Probability of matching events [duplicate]

Solution 1:

Hint: If you want the practical answer just list the different patterns ($4!=24$) and see which match or not, perhaps starting

ABCD - match 4
ABDC - match 2

etc. and ending

DCBA - no matches

and then count the results.

Solution 2:

This is called the derangement problem.

Let $A_g$ denote the event that guest $g$ is given back the proper hat.

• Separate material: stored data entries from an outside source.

-- ==== Sys2Proof/Machine/Dispatch.lean ====
section
/-!
DEFINITION. One arm for every row of the opcode table (R57 to R69 and the events).
-/

namespace Sys2Proof.Machine
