/-! ### The host link, the management registers, time and translation (R272 to R274, R342 to R348, R357) -/

/-- The bytes of an event queue's entry with SEQ n (R346), as a number. -/
def eventWord (n : W32) (e : HostEvent) : Nat :=
  (n.toNat + e.1.toNat * 2 ^ 32) % 2 ^ 64 + e.2.1.toNat * 2 ^ 64 + e.2.2.1.toNat * 2 ^ 128 + e.2.2.2.toNat * 2 ^ 192

/-- Held events are written, oldest first, each as a release of the device that raises the MSI-X vector, while the queue q has room
and the host accepts their place; the others stay held (R290, R342, R346). -/
def Flushes (s t : State) (q : Ring) : Prop :=
  (q.enabled = false → t = { s with mgmt := { s.mgmt with evq := q } }) ∧
  (q.enabled = true → (q.tail - q.head).toNat ≤ q.entries →
    let key (i : Nat) : Option Nat := s.ringKey q (q.tail + BitVec.ofNat 32 i) Access.store
    ∃ n, n ≤ s.mgmt.held.length ∧ n ≤ q.entries - (q.tail - q.head).toNat ∧ (∀ i < n, (key i).isSome = true) ∧
      (n < s.mgmt.held.length → n = q.entries - (q.tail - q.head).toNat ∨ key n = none) ∧
      t.mgmt = { s.mgmt with
        evq := { q with tail := q.tail + BitVec.ofNat 32 n }
        held := s.mgmt.held.drop n
        msix := s.mgmt.msix + n } ∧
      (∀ i < n, ∀ e k, s.mgmt.held[i]? = some e → key i = some k → (∀ j < n, i < j → key j ≠ some k) →
        leNat (t.peek k 64) = eventWord (q.tail + BitVec.ofNat 32 i) e ∧ DeviceRecord t k) ∧
      ∀ k, (∀ i < n, ∀ x, key i = some x → k < x ∨ x + 64 ≤ k) → readByte t.mem k = readByte s.mem k)

/-- TIME as a number of nanoseconds that does not wrap (R38, R357). -/
def State.timeNs (s : State) : Nat := s.time.elapsed / 105000 + s.time.steps

/-- An offset d of the source ahead of TIME is measured (R357): OFS shows it, saturated; one ahead by more than 1 ms is stepped
over at once, any other is slewed. An exit from an idle state begins (R355). -/
structure Measured (s t : State) (d : Int) : Prop where
  rest : t = { s with power := { s.power with idle := 0 }, time := { s.time with ofs := t.time.ofs, near := t.time.near, steps := t.time.steps, slew := t.time.slew } }
  ofs : t.time.ofs.toInt = max (-2 ^ 31) (min (2 ^ 31 - 1) d)
  near : t.time.near = if d.natAbs ≤ 20 then some (s.time.near.getD (s.time.elapsed / 105000)) else none
  ahead : 1000000 < d → (t.timeNs : Int) = s.timeNs + d ∧ t.time.slew = 0
  slews : d ≤ 1000000 → t.timeNs = s.timeNs ∧ t.time.slew = 105000 * d

/-- An invalidation of a kind takes place (R273): of the translations that are held, those that it covers go, and no other: for
KIND 0 those of the region whose page contains the address, for KIND 1 those of the region, for KIND 2 all. -/
def Invalidates (s t : State) (kind : Nat) (rid : BitVec 32) (va : Nat) : Prop :=
  ∀ x, x ∈ t.trans ↔ x ∈ s.trans ∧
    (kind = 0 → ¬(x.rid = rid ∧ x.va ≤ va ∧ va < x.va + x.size)) ∧ (kind = 1 → x.rid ≠ rid) ∧ kind ≠ 2

/-- A store in flight may have used a translation that an invalidation covers (R273): for KIND 0, one of the region in the GiB of the
address, since the page that it used may have been of any size. -/
def UsedCovered (s : State) (kind : Nat) (rid : BitVec 32) (va : Nat) : Prop :=
  ∃ c ∈ s.core :: s.cores, ∃ f ∈ c.flight, f.addr.toNat / 2 ^ 60 = 2 ∧
    (kind = 0 → f.ctx.rid = rid ∧ f.addr.toNat % 2 ^ 48 / 2 ^ 30 = va / 2 ^ 30) ∧ (kind = 1 → f.ctx.rid = rid)

/-- What a write of TICTL with GO leaves (R273): KIND and REGION are kept, and an invalidation starts unless one is in progress. It
begins an exit from an idle state (R355). -/
def State.going (s : State) (kind : BitVec 2) (rid : BitVec 32) : State :=
  { s with
    power := { s.power with idle := 0 }
    mgmt := { s.mgmt with
      tikind := kind
      tiregion := rid
      tiJob := if s.mgmt.tiJob.isSome then s.mgmt.tiJob else some (kind, rid, s.mgmt.tiaddr &&& 0x0000FFFFFFFF0000) } }

/-! ### Supply, idle states, starts and identity (R351 to R362) -/

/-- The answer of the responder stands first among those given; only the counter of free values may move beside it. -/
def Responds (i : Instr) (s : State) (x : SpdmAnswer) : Prop :=
  ∃ t, Gives i s t ∧ t = { s with boot := { s.boot with spdm := x :: s.boot.spdm }, nfree := t.nfree }

/-- The state of a core's seam that a start finds (R267): code 3 counts as retired; where channels of it are marked as failing, a full
one gives up to four of them and is narrowed, and any other is retired. -/
def foundSeam (s : State) (r : StartReport) (n : Nat) : BitVec 2 :=
  let st : BitVec 2 := if assocD (0 : BitVec 2) n r.seams = 3 then 2 else assocD 0 n r.seams
  let marks := (s.boot.failing.filter fun f => f.1 = n).length
  if marks = 0 then st else if s.seamState n = 0 ∧ marks ≤ 4 ∧ st ≠ 2 then 1 else 2

/-- Who keeps the pool images of retired seams after a start (R352): a partner stays while the seam stays retired; a newly retired one
gets the lowest core of its cluster with a full seam that is no partner yet, or none where there is none. -/
structure PartnersGiven (s t : State) : Prop where
  stays : ∀ p ∈ s.boot.partners, t.seamState p.1 = 2 → p ∈ t.boot.partners
  given : ∀ p ∈ t.boot.partners, p ∉ s.boot.partners → s.seamState p.1 ≠ 2 ∧ t.seamState p.1 = 2 ∧ p.2 / 48 = p.1 / 48 ∧
    t.seamState p.2 = 0 ∧ ∀ n < p.2, n / 48 = p.1 / 48 → t.seamState n = 0 → ∃ q ∈ t.boot.partners, q.2 = n
  none : ∀ n < 1152, s.seamState n ≠ 2 → t.seamState n = 2 → (∀ p ∈ t.boot.partners, p.1 ≠ n) →
    ∀ k, k / 48 = n / 48 → t.seamState k = 0 → ∃ q ∈ t.boot.partners, q.2 = k

/-- A start has come to its end (R359 to R361): its kind, 3 where it was an extended one; the transport flag falls only with tests
that pass; nothing waits for a start; the fused counter stands; event 21 reports an extended start and event 16 every one. -/
structure StartDone (s t : State) (kind : BitVec 4) (r : StartReport) : Prop where
  phase : t.boot.phase = 15 ∧ t.boot.fwerr = false ∧ t.boot.wreq = false ∧ t.boot.failing = [] ∧ t.boot.images = [] ∧ t.boot.lost = []
  kind : t.boot.kind = if s.boot.tflag then 3 else kind
  flag : t.boot.tflag = (s.boot.tflag && !r.testsOk)
  counter : t.boot.rollback = s.boot.rollback
  partners : PartnersGiven s t
  report : ∃ u v, Posts v t (16, 0, BitVec.ofNat 64 (t.boot.kind.toNat * 2 ^ 56), 0) ∧
    (s.boot.tflag = true → Posts u v (21, 0, if r.testsOk then 0 else BitVec.ofNat 64 (2 ^ 56), t.boot.geow)) ∧
    (s.boot.tflag = false → u = v) ∧ u.boot = t.boot

/-- The image verifies and its version is not below the fused counter (R361). -/
def Verified (s : State) (r : StartReport) : Prop := r.sigOk = true ∧ s.boot.rollback.toNat ≤ r.version

/-- Firmware that does not verify does not run (R361). -/
def FirmwareStops (t : State) : Prop := t.boot.fwerr = true ∧ t.boot.phase = 1 ∧ t.boot.wreq = false

/-- After a warm start a core's calibrations are the valid ones whose bank has stayed within 8 °C of them, and new ones at the
temperature of now (R233, R359). -/
def Recalibrated (s t : State) : Prop :=
  (∀ c ∈ s.core.pool.cals, c.stray = false → c ∈ t.core.pool.cals) ∧
  ∀ c ∈ t.core.pool.cals, c.stray = false ∧ (c ∈ s.core.pool.cals ∨ c.at_ = s.bankTemp s.core.num.toNat)

/-! ### Issue, encodings, memory and reset (R10, R41, R44 to R69, R240, R312, R344) -/

/-- The bytes of a slot of a class (R44). -/
def wordBits : SlotClass → Nat
  | .scalar | .control => 32
  | .vector | .memory => 64
  | .matrix | .engine => 96

/-- A wait/signal block that neither waits nor signals (R60). -/
def noWait : WaitSig := { we := 0, ws := 0, wt := 0, se := 0, ss := 0, si := 0, spt := 0 }

/-- The rows that stand in no slot: what the machine and its surroundings do on their own. -/
def isEvent : Instr → Bool
  | .issueCycle _ | .waitaWake _ | .acknowledgment _ _ | .hostDoorbell _ | .loadDataReturn _ _ _ | .performAtHome _ _
  | .emptyBundle _ _ | .vectorResultLand _ | .geometryComplete _ | .waitaTimeout _ | .sownComplete _ _ | .srelComplete _ _
  | .guardRefresh _ _ | .remoteStoreFault _ _ _ | .matrixEntryStart _ | .tileOperation _ _ | .nestComplete _ _
  | .mldwComplete _ _ | .mcalComplete _ _ | .engineQueueRelease _ | .engineOpComplete _ _ _ | .engineOpFailure _ _ _ _ _
  | .pageFaultReplay _ _ _ | .arrivalDelivery _ _ | .poolChangeComplete _ | .cacheEviction _ _ | .hostSnoop _ _
  | .patrolScrub _ _ _ | .seamChannelFailMark _ _ | .trapEntry _ | .pendingRecordWrite _ | .dispRetry _ | .dispDivert _
  | .dispEnd _ | .preemptionRequest _ _ | .preemptionLand _ | .saveComplete _ | .saveAbandoned _ _ | .placement _
  | .migrationDecision _ | .classPreemptRequest _ | .temperatureRefresh _ _ | .contextRetire _ | .launchDecision _
  | .regionStart _ | .regionConditionEval _ | .regionComplete _ | .regionBlockUpdate _ _ | .remoteStorePacket _ _ _ _ _
  | .remoteAtomicPacket _ _ _ _ _ _ _ | .remoteSignalPacket _ _ _ _ | .copyDataPacket _ _ _ _ _ _ | .mxReducePacket _ _ _ _
  | .packetForward _ _ | .flitReplay _ | .lanePause _ _ | .laneResume _ _ | .linkRetrain _ | .retrainAttemptFail _
  | .linkUp _ | .linkDown _ | .routeFailure _ | .portEnable _ | .portDisable _ | .eventQueueDrain _ | .hcqbWrite _
  | .evqbWrite _ | .devidWrite _ | .thermWrite _ | .preqWrite _ | .tlbInvalidatePage _ _ | .tlbInvalidateRegion _
  | .atsInvalidation _ _ _ | .pgrantWrite _ | .tctlWrite _ | .tsetWrite _ | .ptpExchange _ | .registerWrite _ _ _
  | .warmResume _ | .coldStart _ | .warmStart _ | .shockLatch _ | .challenge _ | .getMeasurements _
  | .sourceReadsFinished _ _ _ | .hostLinkChange _ _ | .hostCmdLaunch | .hostCmdStop | .hostCmdNop | .tlbInvalidateAll
  | .invalidationComplete | .transportRequest | .warmStartRequest | .droopOnset | .droopEnd | .supplyLoss | .poolImageRetention
  | .idleEntry | .idleExit | .getVersion | .getCapabilities | .negotiateAlgorithms | .getDigests | .getCertificate => true
  | _ => false

/-- The major opcodes that a class assigns (R64 to R69), as ranges; those of the geometry unit in slot 3 only (R66). -/
def opcodeRanges (c : SlotClass) (s3 : Bool) : List (Nat × Nat) :=
  match c with
  | .scalar => [(0x00, 0x16), (0x18, 0x1D), (0x20, 0x34), (0x38, 0x3D), (0x40, 0x46), (0x48, 0x4E), (0x50, 0x51), (0x58, 0x5B),
      (0x60, 0x65), (0x70, 0x72)]
  | .control => [(0x00, 0x05), (0x08, 0x0A), (0x10, 0x13), (0x18, 0x1D)]
  | .vector => [(0x00, 0x13), (0x20, 0x2C), (0x30, 0x33), (0x38, 0x3A), (0x40, 0x44), (0x48, 0x4C), (0x80, 0x88), (0x8B, 0x90),
      (0xA0, 0xA5), (0xA7, 0xA8), (0xB0, 0xB1)] ++ if s3 then [(0xC0, 0xC1), (0xC4, 0xC8)] else []
  | .matrix => [(0x00, 0x08), (0x0F, 0x0F)]
  | .engine => [(0x00, 0x04), (0x08, 0x0A), (0x10, 0x13)]
  | .memory => [(0x00, 0x06), (0x08, 0x0E), (0x10, 0x13), (0x18, 0x1F), (0x20, 0x27), (0x30, 0x34), (0x38, 0x3E)]

/-- The context as its bundle comes up, with slot n in execution (R10, R41, R312): reads see it as it stood before. -/
def State.upWith (u : State) (b : Bun) (n : Nat) : State :=
  { u with
    pre := u.ctx
    ctx := { u.ctx with q := { u.ctx.q with pc := b.ba }, sch := { u.ctx.sch with lic := (u.core.cycle : Int) } }
    iss := { ba := b.ba, len := b.len, slot := n, xfer := u.ctx.q.reent.join, rng := u.ctx.c.rng,
             legal := b.hdr.ib || b.closedLoop u.ctx.firstSlot, ready := true } }

/-- The pool of a core stands as the reset map has it (R240): 8 REG, 8 CCH, 48 SCR and 32 TILE banks, all unowned, the SCR banks
zero, the cache lines invalid, the tiles empty. -/
structure ResetMap (t : State) (n : Nat) : Prop where
  roles : ∀ j < 96, (t.coreAt n).pool.role j = if j < 8 then 0 else if j < 16 then 1 else if j < 64 then 2 else 3
  owners : ∀ j, (t.coreAt n).pool.ownerOf j = none
  scr : ∀ j, 16 ≤ j → j < 64 → ∀ off < 2 ^ 15, readByte t.mem (bankKey n j off) = 0
  cch : (t.coreAt n).cache = []
  tiles : (t.coreAt n).pool.tiles = []

end Sys2Proof.Machine
end

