-- ==== Sys2Proof/Certificates/Slice0/Obligations.lean ====
section
/-!
DEFINITION. The statements for the provers. Each names the rules of the manual that it formalises. A statement says that
`exec` answers a next state and what that state holds; sources are read as they stood before the bundle (`rdS`, `psS` and the
like, R41), destinations as they stand afterwards (`sNow`, `vNow`, `pNow`). A statement of several parts names each part as a
rule of its own. The words they are written in stand in Sys2Proof/Safety.lean.
-/

open Sys2Proof Sys2Proof.Machine

/-- R102, R103, R100, R41: every integer instruction with a 12-bit immediate form, in both forms, writes its result, poisoned
if and only if a source is, and changes nothing else; a write of s0 is discarded. -/
def Sys2Proof.Machine.IntegerResultsRule : Prop :=
  ∀ e ∈ intTable, ∀ (s : State) (d a b : R6) (imm : BitVec 12),
    ScalarDone (e.1 d a b) s d (e.2.2 (s.rdS a) (s.rdS b)) (s.psS a || s.psS b) ∧
    ScalarDone (e.2.1 d a imm) s d (e.2.2 (s.rdS a) (imm.signExtend 64)) (s.psS a)

/-- R102: shifts and rotation by the low six bits of sb or by the immediate. -/
def Sys2Proof.Machine.ShiftResultsRule : Prop :=
  ∀ e ∈ shiftTable, ∀ (s : State) (d a b k : R6),
    ScalarDone (e.1 d a b) s d (e.2.2 (s.rdS a) ((s.rdS b).toNat % 64)) (s.psS a || s.psS b) ∧
    ScalarDone (e.2.1 d a k) s d (e.2.2 (s.rdS a) k.toNat) (s.psS a)

/-- R102: CLZ counts the zero bits above the highest one bit, POPC the one bits. -/
def Sys2Proof.Machine.BitCountsRule : Prop :=
  ∀ (s : State) (d a : R6),
    (∃ n ≤ 64, ScalarDone (.clz d a) s d (BitVec.ofNat 64 n) (s.psS a) ∧
      (∀ i, 64 - n ≤ i → (s.rdS a).getLsbD i = false) ∧ (n < 64 → (s.rdS a).getLsbD (63 - n) = true)) ∧
    ScalarDone (.popc d a) s d (BitVec.ofNat 64 ((List.finRange 64).countP fun i => (s.rdS a).getLsbD i)) (s.psS a)

/-- R104, R112: CMP writes 1 or 0 to sd, PCMP fills or clears all 256 bits of pd, by the same six conditions. -/
def Sys2Proof.Machine.CompareResultsRule : Prop :=
  ∀ e ∈ cmpTable, ∀ (s : State) (d a b : R6) (imm : BitVec 12) (pd : R5),
    ScalarDone (e.1 d a b) s d (if e.2.2.2 (s.rdS a) (s.rdS b) then 1 else 0) (s.psS a || s.psS b) ∧
    ScalarDone (e.2.1 d a imm) s d (if e.2.2.2 (s.rdS a) (imm.signExtend 64) then 1 else 0) (s.psS a) ∧
    PredDone (e.2.2.1 pd a b) s pd (if e.2.2.2 (s.rdS a) (s.rdS b) then BitVec.allOnes 256 else 0) (s.psS a || s.psS b)

/-- R111: the predicate instructions combine all 256 bits. -/
def Sys2Proof.Machine.PredicateResultsRule : Prop :=
  ∀ (s : State) (d a b : R5),
    PredDone (.pand d a b) s d (s.rdP a &&& s.rdP b) (s.psP a || s.psP b) ∧
    PredDone (.por d a b) s d (s.rdP a ||| s.rdP b) (s.psP a || s.psP b) ∧
    PredDone (.pxor d a b) s d (s.rdP a ^^^ s.rdP b) (s.psP a || s.psP b) ∧
    PredDone (.pandn d a b) s d (s.rdP a &&& ~~~s.rdP b) (s.psP a || s.psP b)

/-- R16, R41, R100, R104, R111, R112: CMP writes 1 or 0, PCMP fills or clears a predicate, and the predicate logic works on
all 256 bits. -/
def Obligations.ComparesAndPredicates : Prop := CompareResultsRule ∧ PredicateResultsRule

/-- R105: MOVI, MOVK and ADDPC. MOVK replaces one 16-bit part of sd, which is a source. -/
def Sys2Proof.Machine.LongImmediatesRule : Prop :=
  ∀ (s : State) (d : R6) (imm : BitVec 18) (h : BitVec 2) (k : BitVec 16),
    ScalarDone (.movi d imm) s d (imm.signExtend 64) false ∧
    ScalarDone (.addpc d imm) s d (s.iss.ba + 2 * imm.signExtend 64) false ∧
    ∃ v : W64, ScalarDone (.movk d h k) s d v (s.psS d) ∧
      ∀ i, v.getLsbD i = if 16 * h.toNat ≤ i ∧ i < 16 * h.toNat + 16 then k.getLsbD (i - 16 * h.toNat)
        else (s.rdS d).getLsbD i

/-- R14, R18, R41, R100, R102, R103, R105: every scalar integer instruction writes the result of its rule to sd and changes
nothing else. -/
def Obligations.IntegerResults : Prop := IntegerResultsRule ∧ ShiftResultsRule ∧ BitCountsRule ∧ LongImmediatesRule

One asks for the probability of the intersection $B$ of every $(A_g)^c$, hence $1-\mathrm P(B)$ is the probability of the union of the $A_g$. By the exclusion-inclusion principle, $$ 1-\mathrm P(B)=\sum_{k\geqslant1}(-1)^{k-1}\sum_{|G|=k}\mathrm P(A_G), $$ where for every subset $G$ of the set of guests, $A_G$ is the intersection of every $A_g$ such that $g$ is in $G$.

For every $G$ with $|G|=k$, there are $(n-k)!$ ways to give back their hats to the $(n-k)$ guests not in $G$ and one way to give back their hats to the $k$ guests in $G$ hence $\mathrm P(A_G)=(n-k)!/n!$. There are ${n\choose k}$ such subsets $G$ hence $$ 1-\mathrm P(B)=\sum_{k=1}^n(-1)^{k-1}{n\choose k}\frac{(n-k)!}{n!}=\sum_{k=1}^n\frac{(-1)^{k-1}}{k!}. $$ Finally, the probability that no guest receives the proper hat is $$ \mathrm P(B)=\sum_{k=0}^n\frac{(-1)^{k}}{k!}. $$ Note that $P(B)\to\mathrm e^{-1}$ when $n\to\infty$.